• SUPPLIED RECORDS:
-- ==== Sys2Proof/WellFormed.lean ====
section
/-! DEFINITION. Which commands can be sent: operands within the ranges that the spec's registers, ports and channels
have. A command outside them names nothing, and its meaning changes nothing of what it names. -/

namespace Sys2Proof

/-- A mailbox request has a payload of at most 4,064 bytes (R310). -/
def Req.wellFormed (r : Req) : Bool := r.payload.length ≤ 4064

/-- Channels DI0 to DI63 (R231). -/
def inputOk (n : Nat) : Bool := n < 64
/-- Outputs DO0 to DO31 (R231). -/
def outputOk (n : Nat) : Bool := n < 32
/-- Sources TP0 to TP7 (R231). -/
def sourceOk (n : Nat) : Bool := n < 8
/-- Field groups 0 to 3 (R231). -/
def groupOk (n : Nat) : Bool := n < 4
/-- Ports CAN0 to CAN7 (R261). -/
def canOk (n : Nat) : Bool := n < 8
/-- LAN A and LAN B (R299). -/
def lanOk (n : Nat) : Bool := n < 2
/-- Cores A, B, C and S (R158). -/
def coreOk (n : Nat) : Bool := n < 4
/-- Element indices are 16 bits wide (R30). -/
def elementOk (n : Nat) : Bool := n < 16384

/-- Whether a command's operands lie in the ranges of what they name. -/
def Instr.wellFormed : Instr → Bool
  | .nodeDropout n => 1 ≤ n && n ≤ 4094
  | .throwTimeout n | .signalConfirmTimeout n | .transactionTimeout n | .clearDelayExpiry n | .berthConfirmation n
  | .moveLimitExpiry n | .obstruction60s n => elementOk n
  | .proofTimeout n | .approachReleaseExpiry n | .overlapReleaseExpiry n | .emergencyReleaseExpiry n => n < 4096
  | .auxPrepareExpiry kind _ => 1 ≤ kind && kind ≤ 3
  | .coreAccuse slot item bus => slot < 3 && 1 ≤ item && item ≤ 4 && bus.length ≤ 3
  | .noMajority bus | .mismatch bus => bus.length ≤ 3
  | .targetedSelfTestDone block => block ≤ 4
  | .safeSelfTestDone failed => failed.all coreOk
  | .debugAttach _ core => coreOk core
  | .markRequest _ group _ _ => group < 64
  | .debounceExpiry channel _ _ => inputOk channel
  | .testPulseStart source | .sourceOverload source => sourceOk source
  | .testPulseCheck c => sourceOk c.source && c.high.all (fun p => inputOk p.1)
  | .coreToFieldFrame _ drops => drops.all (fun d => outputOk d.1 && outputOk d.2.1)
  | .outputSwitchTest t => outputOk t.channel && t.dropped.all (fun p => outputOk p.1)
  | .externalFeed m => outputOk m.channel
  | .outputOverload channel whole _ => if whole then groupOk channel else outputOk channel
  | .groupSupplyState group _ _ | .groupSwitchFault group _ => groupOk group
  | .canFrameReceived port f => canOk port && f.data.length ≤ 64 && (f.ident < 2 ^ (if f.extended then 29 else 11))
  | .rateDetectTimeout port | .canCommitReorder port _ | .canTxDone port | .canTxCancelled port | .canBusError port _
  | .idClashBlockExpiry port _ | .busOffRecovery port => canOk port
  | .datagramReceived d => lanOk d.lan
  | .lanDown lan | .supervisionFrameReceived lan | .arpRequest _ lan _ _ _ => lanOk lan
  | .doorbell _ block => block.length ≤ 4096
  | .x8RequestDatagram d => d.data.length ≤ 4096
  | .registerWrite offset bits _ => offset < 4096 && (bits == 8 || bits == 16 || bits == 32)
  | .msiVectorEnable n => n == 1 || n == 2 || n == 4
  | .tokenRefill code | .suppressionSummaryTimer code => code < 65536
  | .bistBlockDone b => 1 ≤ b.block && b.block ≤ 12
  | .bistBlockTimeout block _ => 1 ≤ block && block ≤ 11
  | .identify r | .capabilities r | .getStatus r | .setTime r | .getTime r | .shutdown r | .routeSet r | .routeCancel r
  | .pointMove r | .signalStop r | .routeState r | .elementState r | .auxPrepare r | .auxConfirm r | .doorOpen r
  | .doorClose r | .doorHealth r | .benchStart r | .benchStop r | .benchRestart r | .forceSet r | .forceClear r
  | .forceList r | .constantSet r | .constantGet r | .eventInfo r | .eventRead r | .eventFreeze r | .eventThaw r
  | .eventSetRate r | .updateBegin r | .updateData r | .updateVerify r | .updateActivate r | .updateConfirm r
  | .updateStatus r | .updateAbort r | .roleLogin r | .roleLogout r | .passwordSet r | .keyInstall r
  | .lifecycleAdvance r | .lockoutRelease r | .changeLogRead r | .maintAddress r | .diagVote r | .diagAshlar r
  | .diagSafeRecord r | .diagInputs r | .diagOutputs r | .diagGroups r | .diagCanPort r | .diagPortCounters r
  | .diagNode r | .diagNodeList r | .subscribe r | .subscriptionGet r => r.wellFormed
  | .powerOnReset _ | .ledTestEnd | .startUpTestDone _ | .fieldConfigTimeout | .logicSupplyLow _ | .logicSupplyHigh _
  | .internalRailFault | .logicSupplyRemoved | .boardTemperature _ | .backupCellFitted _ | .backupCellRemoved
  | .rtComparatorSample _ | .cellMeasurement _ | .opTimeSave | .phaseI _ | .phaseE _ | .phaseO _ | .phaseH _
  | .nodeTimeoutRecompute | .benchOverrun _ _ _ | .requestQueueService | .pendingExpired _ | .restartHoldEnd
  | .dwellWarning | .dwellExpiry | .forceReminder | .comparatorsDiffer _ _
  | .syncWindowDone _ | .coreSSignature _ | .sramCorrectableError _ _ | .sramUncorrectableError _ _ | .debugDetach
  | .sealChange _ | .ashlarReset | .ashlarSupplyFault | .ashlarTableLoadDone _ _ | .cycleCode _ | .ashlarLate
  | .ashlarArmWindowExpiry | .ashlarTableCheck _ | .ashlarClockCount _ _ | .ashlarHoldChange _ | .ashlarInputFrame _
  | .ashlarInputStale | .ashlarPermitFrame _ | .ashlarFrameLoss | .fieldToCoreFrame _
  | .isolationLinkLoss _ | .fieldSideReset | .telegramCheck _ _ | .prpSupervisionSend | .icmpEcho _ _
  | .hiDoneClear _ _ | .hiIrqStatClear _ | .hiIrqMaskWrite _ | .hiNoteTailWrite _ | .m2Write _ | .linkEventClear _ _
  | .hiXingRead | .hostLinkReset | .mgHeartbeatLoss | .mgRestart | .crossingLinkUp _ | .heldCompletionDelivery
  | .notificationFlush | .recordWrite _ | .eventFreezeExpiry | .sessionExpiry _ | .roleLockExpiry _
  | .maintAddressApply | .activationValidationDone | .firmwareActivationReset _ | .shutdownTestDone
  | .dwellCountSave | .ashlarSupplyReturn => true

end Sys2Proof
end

---

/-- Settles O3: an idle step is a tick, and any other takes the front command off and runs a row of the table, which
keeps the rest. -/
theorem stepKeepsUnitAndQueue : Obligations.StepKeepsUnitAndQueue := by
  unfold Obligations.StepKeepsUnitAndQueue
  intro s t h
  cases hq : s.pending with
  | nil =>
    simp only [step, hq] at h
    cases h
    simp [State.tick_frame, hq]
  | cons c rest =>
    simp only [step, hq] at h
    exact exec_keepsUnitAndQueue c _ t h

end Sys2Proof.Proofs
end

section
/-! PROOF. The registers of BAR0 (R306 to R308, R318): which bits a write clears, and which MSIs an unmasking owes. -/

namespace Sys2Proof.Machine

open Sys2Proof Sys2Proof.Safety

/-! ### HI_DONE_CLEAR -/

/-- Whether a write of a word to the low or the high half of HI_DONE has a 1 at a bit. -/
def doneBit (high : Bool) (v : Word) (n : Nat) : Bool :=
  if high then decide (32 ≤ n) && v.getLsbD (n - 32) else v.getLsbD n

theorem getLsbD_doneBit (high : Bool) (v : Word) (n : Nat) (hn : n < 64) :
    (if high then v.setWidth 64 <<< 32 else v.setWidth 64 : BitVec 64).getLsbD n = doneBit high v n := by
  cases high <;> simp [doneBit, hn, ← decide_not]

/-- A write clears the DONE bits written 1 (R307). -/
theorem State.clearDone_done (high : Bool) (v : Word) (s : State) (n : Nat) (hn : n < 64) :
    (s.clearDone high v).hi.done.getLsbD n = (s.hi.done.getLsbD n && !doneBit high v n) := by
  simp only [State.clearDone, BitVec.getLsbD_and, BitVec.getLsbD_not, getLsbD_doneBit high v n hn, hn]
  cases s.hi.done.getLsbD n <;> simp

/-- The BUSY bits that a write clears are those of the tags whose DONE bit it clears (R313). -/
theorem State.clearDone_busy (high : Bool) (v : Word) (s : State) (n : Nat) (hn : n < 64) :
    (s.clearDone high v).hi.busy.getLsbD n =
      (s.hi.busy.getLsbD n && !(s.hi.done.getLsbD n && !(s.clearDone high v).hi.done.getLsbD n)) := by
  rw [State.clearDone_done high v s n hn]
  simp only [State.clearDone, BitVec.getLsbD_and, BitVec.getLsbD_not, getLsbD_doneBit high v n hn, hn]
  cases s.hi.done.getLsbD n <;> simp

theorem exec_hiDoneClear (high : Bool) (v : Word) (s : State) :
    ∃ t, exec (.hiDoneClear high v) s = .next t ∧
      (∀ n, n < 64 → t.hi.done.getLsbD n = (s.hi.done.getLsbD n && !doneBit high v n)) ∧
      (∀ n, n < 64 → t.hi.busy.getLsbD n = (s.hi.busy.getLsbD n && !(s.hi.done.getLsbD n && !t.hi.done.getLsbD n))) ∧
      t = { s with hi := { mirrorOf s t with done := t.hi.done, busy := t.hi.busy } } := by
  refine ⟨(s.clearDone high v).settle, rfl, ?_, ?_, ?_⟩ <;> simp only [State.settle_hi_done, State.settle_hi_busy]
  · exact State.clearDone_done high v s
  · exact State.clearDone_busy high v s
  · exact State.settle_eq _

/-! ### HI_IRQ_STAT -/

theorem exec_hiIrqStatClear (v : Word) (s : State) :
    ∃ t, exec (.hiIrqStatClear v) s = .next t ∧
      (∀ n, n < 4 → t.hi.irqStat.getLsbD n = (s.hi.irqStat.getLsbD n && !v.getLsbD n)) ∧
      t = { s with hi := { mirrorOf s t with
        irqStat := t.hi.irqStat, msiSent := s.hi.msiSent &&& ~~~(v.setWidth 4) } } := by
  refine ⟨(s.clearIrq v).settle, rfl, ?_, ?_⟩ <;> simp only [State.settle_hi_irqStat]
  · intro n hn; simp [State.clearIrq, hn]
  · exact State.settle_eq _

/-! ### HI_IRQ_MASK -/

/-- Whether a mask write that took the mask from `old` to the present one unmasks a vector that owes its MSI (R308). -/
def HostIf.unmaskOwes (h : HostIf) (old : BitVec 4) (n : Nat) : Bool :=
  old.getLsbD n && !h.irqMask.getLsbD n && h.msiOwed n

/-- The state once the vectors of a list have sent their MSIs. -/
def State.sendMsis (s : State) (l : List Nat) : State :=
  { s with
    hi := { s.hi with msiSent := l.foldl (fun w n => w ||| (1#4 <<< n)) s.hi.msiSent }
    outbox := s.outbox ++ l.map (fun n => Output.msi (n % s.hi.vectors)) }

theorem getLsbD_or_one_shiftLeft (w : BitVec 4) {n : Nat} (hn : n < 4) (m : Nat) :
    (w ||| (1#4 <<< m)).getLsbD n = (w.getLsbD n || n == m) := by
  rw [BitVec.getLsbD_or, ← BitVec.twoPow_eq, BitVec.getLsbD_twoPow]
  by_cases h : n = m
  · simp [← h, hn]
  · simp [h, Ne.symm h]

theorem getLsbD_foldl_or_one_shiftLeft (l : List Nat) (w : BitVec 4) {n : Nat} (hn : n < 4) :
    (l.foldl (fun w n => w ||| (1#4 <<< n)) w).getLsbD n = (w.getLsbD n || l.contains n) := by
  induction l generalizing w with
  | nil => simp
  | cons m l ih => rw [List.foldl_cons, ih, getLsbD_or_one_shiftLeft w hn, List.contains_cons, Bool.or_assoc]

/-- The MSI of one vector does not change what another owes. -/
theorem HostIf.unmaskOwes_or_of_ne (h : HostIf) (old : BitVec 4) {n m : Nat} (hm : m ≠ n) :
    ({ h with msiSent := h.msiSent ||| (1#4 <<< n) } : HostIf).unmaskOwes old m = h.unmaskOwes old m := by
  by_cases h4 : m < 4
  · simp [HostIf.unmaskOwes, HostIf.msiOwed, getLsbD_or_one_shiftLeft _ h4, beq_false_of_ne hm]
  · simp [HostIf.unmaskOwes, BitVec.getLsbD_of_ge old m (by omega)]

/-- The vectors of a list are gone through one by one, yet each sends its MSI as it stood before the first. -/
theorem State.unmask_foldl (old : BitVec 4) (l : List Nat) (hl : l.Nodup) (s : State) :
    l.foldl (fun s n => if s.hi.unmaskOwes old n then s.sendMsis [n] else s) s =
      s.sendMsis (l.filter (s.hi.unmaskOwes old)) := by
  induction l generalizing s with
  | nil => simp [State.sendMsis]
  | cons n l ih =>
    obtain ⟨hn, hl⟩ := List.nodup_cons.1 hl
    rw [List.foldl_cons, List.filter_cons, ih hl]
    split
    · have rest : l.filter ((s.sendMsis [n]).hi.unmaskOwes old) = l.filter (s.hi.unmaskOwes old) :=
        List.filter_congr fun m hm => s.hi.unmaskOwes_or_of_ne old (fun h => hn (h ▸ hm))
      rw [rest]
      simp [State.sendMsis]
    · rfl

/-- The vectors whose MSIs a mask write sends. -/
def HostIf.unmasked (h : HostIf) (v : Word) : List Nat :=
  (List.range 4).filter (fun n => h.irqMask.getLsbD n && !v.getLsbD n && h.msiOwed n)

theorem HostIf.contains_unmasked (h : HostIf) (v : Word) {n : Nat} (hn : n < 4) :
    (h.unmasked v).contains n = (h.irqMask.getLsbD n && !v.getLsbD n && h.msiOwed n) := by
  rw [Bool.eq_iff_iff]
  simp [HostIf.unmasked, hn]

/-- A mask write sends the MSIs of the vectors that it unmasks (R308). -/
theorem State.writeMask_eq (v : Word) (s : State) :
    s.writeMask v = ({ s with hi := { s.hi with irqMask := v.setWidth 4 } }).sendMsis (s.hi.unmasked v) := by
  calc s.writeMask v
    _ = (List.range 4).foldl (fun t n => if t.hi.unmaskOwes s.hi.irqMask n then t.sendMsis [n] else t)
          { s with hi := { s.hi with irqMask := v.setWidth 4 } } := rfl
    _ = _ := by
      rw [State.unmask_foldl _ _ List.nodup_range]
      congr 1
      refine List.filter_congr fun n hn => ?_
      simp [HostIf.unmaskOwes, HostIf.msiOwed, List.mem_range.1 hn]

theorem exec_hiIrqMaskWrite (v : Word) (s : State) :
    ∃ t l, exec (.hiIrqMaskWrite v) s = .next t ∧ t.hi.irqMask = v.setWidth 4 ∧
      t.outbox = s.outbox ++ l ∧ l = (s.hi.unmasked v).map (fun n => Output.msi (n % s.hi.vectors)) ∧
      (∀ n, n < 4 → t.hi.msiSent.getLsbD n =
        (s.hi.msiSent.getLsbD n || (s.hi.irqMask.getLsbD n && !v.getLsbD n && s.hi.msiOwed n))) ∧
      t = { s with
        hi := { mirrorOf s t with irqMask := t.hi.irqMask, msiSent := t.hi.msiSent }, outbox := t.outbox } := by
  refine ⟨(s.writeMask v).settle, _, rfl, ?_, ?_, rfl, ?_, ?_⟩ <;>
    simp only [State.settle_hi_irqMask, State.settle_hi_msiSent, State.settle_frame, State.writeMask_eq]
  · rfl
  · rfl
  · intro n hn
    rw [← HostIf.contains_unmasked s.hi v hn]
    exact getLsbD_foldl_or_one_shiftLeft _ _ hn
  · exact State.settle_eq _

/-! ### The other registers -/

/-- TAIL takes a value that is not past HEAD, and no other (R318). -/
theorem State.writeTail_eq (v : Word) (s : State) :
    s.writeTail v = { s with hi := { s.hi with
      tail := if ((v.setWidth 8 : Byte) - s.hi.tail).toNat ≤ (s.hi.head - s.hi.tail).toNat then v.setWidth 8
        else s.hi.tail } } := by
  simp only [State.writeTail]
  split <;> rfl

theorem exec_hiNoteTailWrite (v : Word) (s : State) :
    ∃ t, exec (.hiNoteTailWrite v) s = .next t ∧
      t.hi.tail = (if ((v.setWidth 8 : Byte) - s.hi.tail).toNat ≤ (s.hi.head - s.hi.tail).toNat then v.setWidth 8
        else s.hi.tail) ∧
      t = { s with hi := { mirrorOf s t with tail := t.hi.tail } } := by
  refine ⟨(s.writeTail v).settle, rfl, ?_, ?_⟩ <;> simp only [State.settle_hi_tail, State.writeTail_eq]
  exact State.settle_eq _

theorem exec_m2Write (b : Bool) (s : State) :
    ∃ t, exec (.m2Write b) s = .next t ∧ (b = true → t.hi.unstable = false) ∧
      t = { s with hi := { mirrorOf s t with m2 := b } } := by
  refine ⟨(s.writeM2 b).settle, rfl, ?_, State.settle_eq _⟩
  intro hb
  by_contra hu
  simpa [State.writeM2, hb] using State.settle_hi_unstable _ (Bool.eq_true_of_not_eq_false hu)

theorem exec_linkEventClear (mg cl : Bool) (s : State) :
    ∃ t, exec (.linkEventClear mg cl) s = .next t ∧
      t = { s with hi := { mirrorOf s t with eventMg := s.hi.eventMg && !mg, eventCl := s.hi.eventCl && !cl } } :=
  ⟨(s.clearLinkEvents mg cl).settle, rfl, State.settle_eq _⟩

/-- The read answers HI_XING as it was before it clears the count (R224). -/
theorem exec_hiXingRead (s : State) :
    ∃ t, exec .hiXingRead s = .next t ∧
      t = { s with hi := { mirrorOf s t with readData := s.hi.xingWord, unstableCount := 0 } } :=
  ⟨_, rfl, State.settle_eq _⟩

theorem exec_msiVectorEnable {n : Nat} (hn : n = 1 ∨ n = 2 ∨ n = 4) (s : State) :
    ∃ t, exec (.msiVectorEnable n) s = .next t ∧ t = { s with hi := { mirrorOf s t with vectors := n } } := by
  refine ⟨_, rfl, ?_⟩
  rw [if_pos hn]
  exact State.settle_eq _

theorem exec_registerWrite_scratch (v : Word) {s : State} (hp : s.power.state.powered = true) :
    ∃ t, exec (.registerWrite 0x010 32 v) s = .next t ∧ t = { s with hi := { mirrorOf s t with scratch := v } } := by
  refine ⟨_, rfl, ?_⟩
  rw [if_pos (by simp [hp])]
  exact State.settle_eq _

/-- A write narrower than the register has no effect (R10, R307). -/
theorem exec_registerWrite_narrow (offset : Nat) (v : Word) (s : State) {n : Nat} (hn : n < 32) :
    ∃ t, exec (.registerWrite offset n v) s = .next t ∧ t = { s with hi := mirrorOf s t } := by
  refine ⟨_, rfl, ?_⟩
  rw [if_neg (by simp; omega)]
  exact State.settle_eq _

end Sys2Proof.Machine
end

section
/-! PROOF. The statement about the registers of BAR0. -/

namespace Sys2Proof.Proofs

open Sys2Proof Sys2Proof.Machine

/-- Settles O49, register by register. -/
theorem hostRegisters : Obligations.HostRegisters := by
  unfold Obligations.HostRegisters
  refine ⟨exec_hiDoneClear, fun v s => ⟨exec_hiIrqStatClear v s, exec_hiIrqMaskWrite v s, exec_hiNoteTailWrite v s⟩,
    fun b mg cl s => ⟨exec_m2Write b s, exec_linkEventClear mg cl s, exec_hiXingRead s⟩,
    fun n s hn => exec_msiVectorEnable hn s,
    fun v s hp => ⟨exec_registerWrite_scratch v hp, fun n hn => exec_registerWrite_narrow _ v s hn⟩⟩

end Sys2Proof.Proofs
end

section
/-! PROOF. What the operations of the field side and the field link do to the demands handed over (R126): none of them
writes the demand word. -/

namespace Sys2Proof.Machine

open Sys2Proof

• ASSIGNED TASK: Take the line above containing "induction l generalizing s with", the line containing "refine ⟨(s.writeMask v).settle, _, rfl, ?_, ?_, rfl, ?_, ?_⟩", and all lines in between, and copy them exactly without anything else.

• ANSWER FOR THIS EXERCISE:
  induction l generalizing s with
  | nil => simp [State.sendMsis]
  | cons n l ih =>
    obtain ⟨hn, hl⟩ := List.nodup_cons.1 hl
    rw [List.foldl_cons, List.filter_cons, ih hl]
    split
    · have rest : l.filter ((s.sendMsis [n]).hi.unmaskOwes old) = l.filter (s.hi.unmaskOwes old) :=
        List.filter_congr fun m hm => s.hi.unmaskOwes_or_of_ne old (fun h => hn (h ▸ hm))
      rw [rest]
      simp [State.sendMsis]
    · rfl

/-- The vectors whose MSIs a mask write sends. -/
def HostIf.unmasked (h : HostIf) (v : Word) : List Nat :=
  (List.range 4).filter (fun n => h.irqMask.getLsbD n && !v.getLsbD n && h.msiOwed n)

theorem HostIf.contains_unmasked (h : HostIf) (v : Word) {n : Nat} (hn : n < 4) :
    (h.unmasked v).contains n = (h.irqMask.getLsbD n && !v.getLsbD n && h.msiOwed n) := by
  rw [Bool.eq_iff_iff]
  simp [HostIf.unmasked, hn]

/-- A mask write sends the MSIs of the vectors that it unmasks (R308). -/
theorem State.writeMask_eq (v : Word) (s : State) :
    s.writeMask v = ({ s with hi := { s.hi with irqMask := v.setWidth 4 } }).sendMsis (s.hi.unmasked v) := by
  calc s.writeMask v
    _ = (List.range 4).foldl (fun t n => if t.hi.unmaskOwes s.hi.irqMask n then t.sendMsis [n] else t)
          { s with hi := { s.hi with irqMask := v.setWidth 4 } } := rfl
    _ = _ := by
      rw [State.unmask_foldl _ _ List.nodup_range]
      congr 1
      refine List.filter_congr fun n hn => ?_
      simp [HostIf.unmaskOwes, HostIf.msiOwed, List.mem_range.1 hn]

theorem exec_hiIrqMaskWrite (v : Word) (s : State) :
    ∃ t l, exec (.hiIrqMaskWrite v) s = .next t ∧ t.hi.irqMask = v.setWidth 4 ∧
      t.outbox = s.outbox ++ l ∧ l = (s.hi.unmasked v).map (fun n => Output.msi (n % s.hi.vectors)) ∧
      (∀ n, n < 4 → t.hi.msiSent.getLsbD n =
        (s.hi.msiSent.getLsbD n || (s.hi.irqMask.getLsbD n && !v.getLsbD n && s.hi.msiOwed n))) ∧
      t = { s with
        hi := { mirrorOf s t with irqMask := t.hi.irqMask, msiSent := t.hi.msiSent }, outbox := t.outbox } := by
  refine ⟨(s.writeMask v).settle, _, rfl, ?_, ?_, rfl, ?_, ?_⟩ <;>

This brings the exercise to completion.